/-- WRITE_RECIPE (R161 to R165): the checks in order, then the slot takes the clamped record with the next revision, one
change. The ten structural checks of R164, in order, each with the number of the field it names, made on the clamped
record. What is stored (R160, R163): each numeric field brought into its range, each unused entry zero, and the rest as
sent; a record that passes is sound (R159). The numbers of the fields that needed clamping, each once and rising. -/
def Obligations.WriteRecipeChecksClampsAndStores : Prop :=
  (∀ (s : State) (tag slot : Byte) (r : RawRecipe), s.holds 0x13 tag (slot :: r.bytes) →
     let busy (k : Fin 16) : Prop :=
       (s.image.slots.get k).recipe ≠ none ∧
         ∃ p, s.image.assigned.get p = some k ∧
           ((s.pressHeat p).mode = .run ∨ (s.press p).tickets ≠ [] ∨ (s.press p).bound ≠ none ∨
             ∃ o, s.station.current = some o ∧ o.press = p)
     (15 < slot.toNat →
       exec (.writeRecipe tag slot r) s = .next (s.repliedTo 0x13 tag (slot :: r.bytes) .badValue [])) ∧
     ∀ k : Fin 16, slot.toNat = k.val →
       (s.image.settings.recipeLock = true ∧ s.inputs.key = false →
         exec (.writeRecipe tag slot r) s = .next (s.repliedTo 0x13 tag (slot :: r.bytes) .locked [])) ∧
       (¬ (s.image.settings.recipeLock = true ∧ s.inputs.key = false) →
         (busy k →
           exec (.writeRecipe tag slot r) s = .next (s.repliedTo 0x13 tag (slot :: r.bytes) .inUse [])) ∧
         (¬ busy k → ∀ n, r.badField = some n →
           exec (.writeRecipe tag slot r) s =
             .next (s.repliedTo 0x13 tag (slot :: r.bytes) .badRecipe [BitVec.ofNat 8 n])) ∧
         (¬ busy k → r.badField = none →
           let revision := ((s.image.slots.get k).revision + 1) % 65536
           exec (.writeRecipe tag slot r) s = .next
             ({ s with
                 image :=
                   { s.image with slots := s.image.slots.set k ⟨revision, some (r.stored revision)⟩ },
                 retained :=
                   { s.retained with
                     generation :=
                       (s.retained.generation + 1) % 4294967296 } }.repliedTo 0x13 tag (slot :: r.bytes) .ok
               (be16 revision ++
                 BitVec.ofNat 8 r.clampedNumbers.length :: r.clampedNumbers.map (BitVec.ofNat 8)))))) ∧
  (∀ r : RawRecipe,
     let within (lo hi x : Int) : Int := max lo (min hi x)
     let n := r.segmentCount.toNat
     let m := r.bandCount.toNat
     let name := r.name.toList.takeWhile fun b => !decide (b = 0)
     let lower (i : Fin 8) : Int := within 0 4000 (r.bands.get i).lower.toInt
     let most := within 1 7200 r.maxCure.toInt
     let unprintable : Prop := ∃ b ∈ name, b.toNat < 32 ∨ 126 < b.toNat
     let wrongKind (i : Fin 8) : Prop := i.val < n ∧ 2 < (r.segments.get i).endKind.toNat
     let noClose : Prop := ∀ i : Fin 8, i.val < n → (r.segments.get i).endKind.toNat ≠ 1
     let notRising (i : Fin 8) : Prop := i.val < m ∧ ∃ j : Fin 8, j.val + 1 = i.val ∧ lower i ≤ lower j
     let tooLong : Prop := most < within 0 3600 r.minCure.toInt ∨ most < within 1 3600 r.cureTarget.toInt
     (unprintable → r.badField = some 1) ∧
     (¬ unprintable →
       (n < 1 ∨ 8 < n → r.badField = some 5) ∧
       (1 ≤ n → n ≤ 8 →
         (n ≤ r.restSegment.toNat → r.badField = some 6) ∧
         (r.restSegment.toNat < n →
           (∀ i, wrongKind i → (∀ j, j < i → ¬ wrongKind j) → r.badField = some (10 + 4 * i.val)) ∧
           ((∀ i, ¬ wrongKind i) →
             (noClose → r.badField = some (10 + 4 * (n - 1))) ∧
             (¬ noClose →
               (m < 1 ∨ 8 < m → r.badField = some 46) ∧
               (1 ≤ m → m ≤ 8 →
                 (∀ i, notRising i → (∀ j, j < i → ¬ notRising j) → r.badField = some (47 + 2 * i.val)) ∧
                 ((∀ i, ¬ notRising i) →
                   (1 < r.autoOpen.toNat → r.badField = some 67) ∧
                   (r.autoOpen.toNat ≤ 1 →
                     (tooLong → r.badField = some 65) ∧ (¬ tooLong → r.badField = none))))))))) ∧
     (let sent : List (Nat × Int × Int × Int) :=
        [(2, r.nominal.toInt, 100, 30000), (3, r.tolerance.toInt, 1, 100), (4, r.potLife.toInt, 10, 7200),
          (45, r.readyBand.toInt, 1, 200), (63, r.cureTarget.toInt, 1, 3600), (64, r.minCure.toInt, 0, 3600),
          (65, r.maxCure.toInt, 1, 7200), (66, r.overcure.toInt, 16, 64), (68, r.closeTimeout.toInt, 1, 120),
          (69, r.openTimeout.toInt, 1, 120), (70, r.minOpen.toInt, 0, 600), (71, r.demouldTries.toNat, 0, 3),
          (72, r.strokeTimeout.toInt, 1, 30)]
      let numeric (field : Nat × Int × Int × Int) : Prop :=
        field ∈ sent ∨
        (∃ i : Fin 8, i.val < n ∧
          (field = (7 + 4 * i.val, (r.segments.get i).target.toInt, 0, 4000) ∨
            field = (8 + 4 * i.val, (r.segments.get i).rate.toInt, 0, 100))) ∨
        (∃ i : Fin 6, field = (39 + i.val, (r.offsets.get i).toInt, -200, 200)) ∨
        ∃ i : Fin 8, i.val < m ∧
          (field = (47 + 2 * i.val, (r.bands.get i).lower.toInt, 0, 4000) ∨
            field = (48 + 2 * i.val, (r.bands.get i).weight.toInt, 0, 64))
      r.clampedNumbers.Pairwise (· < ·) ∧
      ∀ k, k ∈ r.clampedNumbers ↔ ∃ v lo hi : Int, numeric (k, v, lo, hi) ∧ (v < lo ∨ hi < v)) ∧
     ∀ revision : Nat,
       let x := r.stored revision
       (r.badField = none → x.sound) ∧ x.revision = revision ∧ x.name = name ∧ x.segmentCount = n ∧
       x.restSegment = r.restSegment.toNat ∧ x.bandCount = m ∧
       (x.autoOpen = true ↔ r.autoOpen.toNat = 1) ∧
       (x.nominal : Int) = within 100 30000 r.nominal.toInt ∧
       (x.tolerance : Int) = within 1 100 r.tolerance.toInt ∧
       (x.potLife : Int) = within 10 7200 r.potLife.toInt ∧
       (x.readyBand : Int) = within 1 200 r.readyBand.toInt ∧
       (x.cureTarget : Int) = within 1 3600 r.cureTarget.toInt ∧
       (x.minCure : Int) = within 0 3600 r.minCure.toInt ∧ (x.maxCure : Int) = most ∧
       (x.overcure : Int) = within 16 64 r.overcure.toInt ∧
       (x.closeTimeout : Int) = within 1 120 r.closeTimeout.toInt ∧
       (x.openTimeout : Int) = within 1 120 r.openTimeout.toInt ∧
       (x.minOpen : Int) = within 0 600 r.minOpen.toInt ∧
       (x.demouldTries : Int) = within 0 3 r.demouldTries.toNat ∧
       (x.strokeTimeout : Int) = within 1 30 r.strokeTimeout.toInt ∧
       (∀ i, x.offsets.get i = within (-200) 200 (r.offsets.get i).toInt) ∧
       (∀ i : Fin 8,
         (n ≤ i.val → x.segments.get i = ⟨0, 0, 0, .time⟩) ∧
         (i.val < n →
           ((x.segments.get i).target : Int) = within 0 4000 (r.segments.get i).target.toInt ∧
           ((x.segments.get i).rate : Int) = within 0 100 (r.segments.get i).rate.toInt ∧
           (x.segments.get i).hold = (r.segments.get i).hold.toNat ∧
           ((r.segments.get i).endKind.toNat ≤ 2 →
             (x.segments.get i).endKind.code = (r.segments.get i).endKind.toNat))) ∧
       ∀ i : Fin 8,
         (m ≤ i.val → x.bands.get i = ⟨0, 0⟩) ∧
         (i.val < m →
           ((x.bands.get i).lower : Int) = lower i ∧
           ((x.bands.get i).weight : Int) = within 0 64 (r.bands.get i).weight.toInt))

########

▶ _EXERCISE_
Look through the entries above and quote exactly the lines from the line with "r.bytes) .badValue [])) ∧" to the line with "let wrongKind (i", counting both of those lines.

▶ _ANSWER TO THE PROBLEM_
       exec (.writeRecipe tag slot r) s = .next (s.repliedTo 0x13 tag (slot :: r.bytes) .badValue [])) ∧
     ∀ k : Fin 16, slot.toNat = k.val →
       (s.image.settings.recipeLock = true ∧ s.inputs.key = false →
         exec (.writeRecipe tag slot r) s = .next (s.repliedTo 0x13 tag (slot :: r.bytes) .locked [])) ∧
       (¬ (s.image.settings.recipeLock = true ∧ s.inputs.key = false) →
         (busy k →
           exec (.writeRecipe tag slot r) s = .next (s.repliedTo 0x13 tag (slot :: r.bytes) .inUse [])) ∧
         (¬ busy k → ∀ n, r.badField = some n →
           exec (.writeRecipe tag slot r) s =
             .next (s.repliedTo 0x13 tag (slot :: r.bytes) .badRecipe [BitVec.ofNat 8 n])) ∧
         (¬ busy k → r.badField = none →
           let revision := ((s.image.slots.get k).revision + 1) % 65536
           exec (.writeRecipe tag slot r) s = .next
             ({ s with
                 image :=
                   { s.image with slots := s.image.slots.set k ⟨revision, some (r.stored revision)⟩ },
                 retained :=
                   { s.retained with
                     generation :=
                       (s.retained.generation + 1) % 4294967296 } }.repliedTo 0x13 tag (slot :: r.bytes) .ok
               (be16 revision ++
                 BitVec.ofNat 8 r.clampedNumbers.length :: r.clampedNumbers.map (BitVec.ofNat 8)))))) ∧
  (∀ r : RawRecipe,
     let within (lo hi x : Int) : Int := max lo (min hi x)
     let n := r.segmentCount.toNat
     let m := r.bandCount.toNat
     let name := r.name.toList.takeWhile fun b => !decide (b = 0)
     let lower (i : Fin 8) : Int := within 0 4000 (r.bands.get i).lower.toInt
     let most := within 1 7200 r.maxCure.toInt
     let unprintable : Prop := ∃ b ∈ name, b.toNat < 32 ∨ 126 < b.toNat
     let wrongKind (i : Fin 8) : Prop := i.val < n ∧ 2 < (r.segments.get i).endKind.toNat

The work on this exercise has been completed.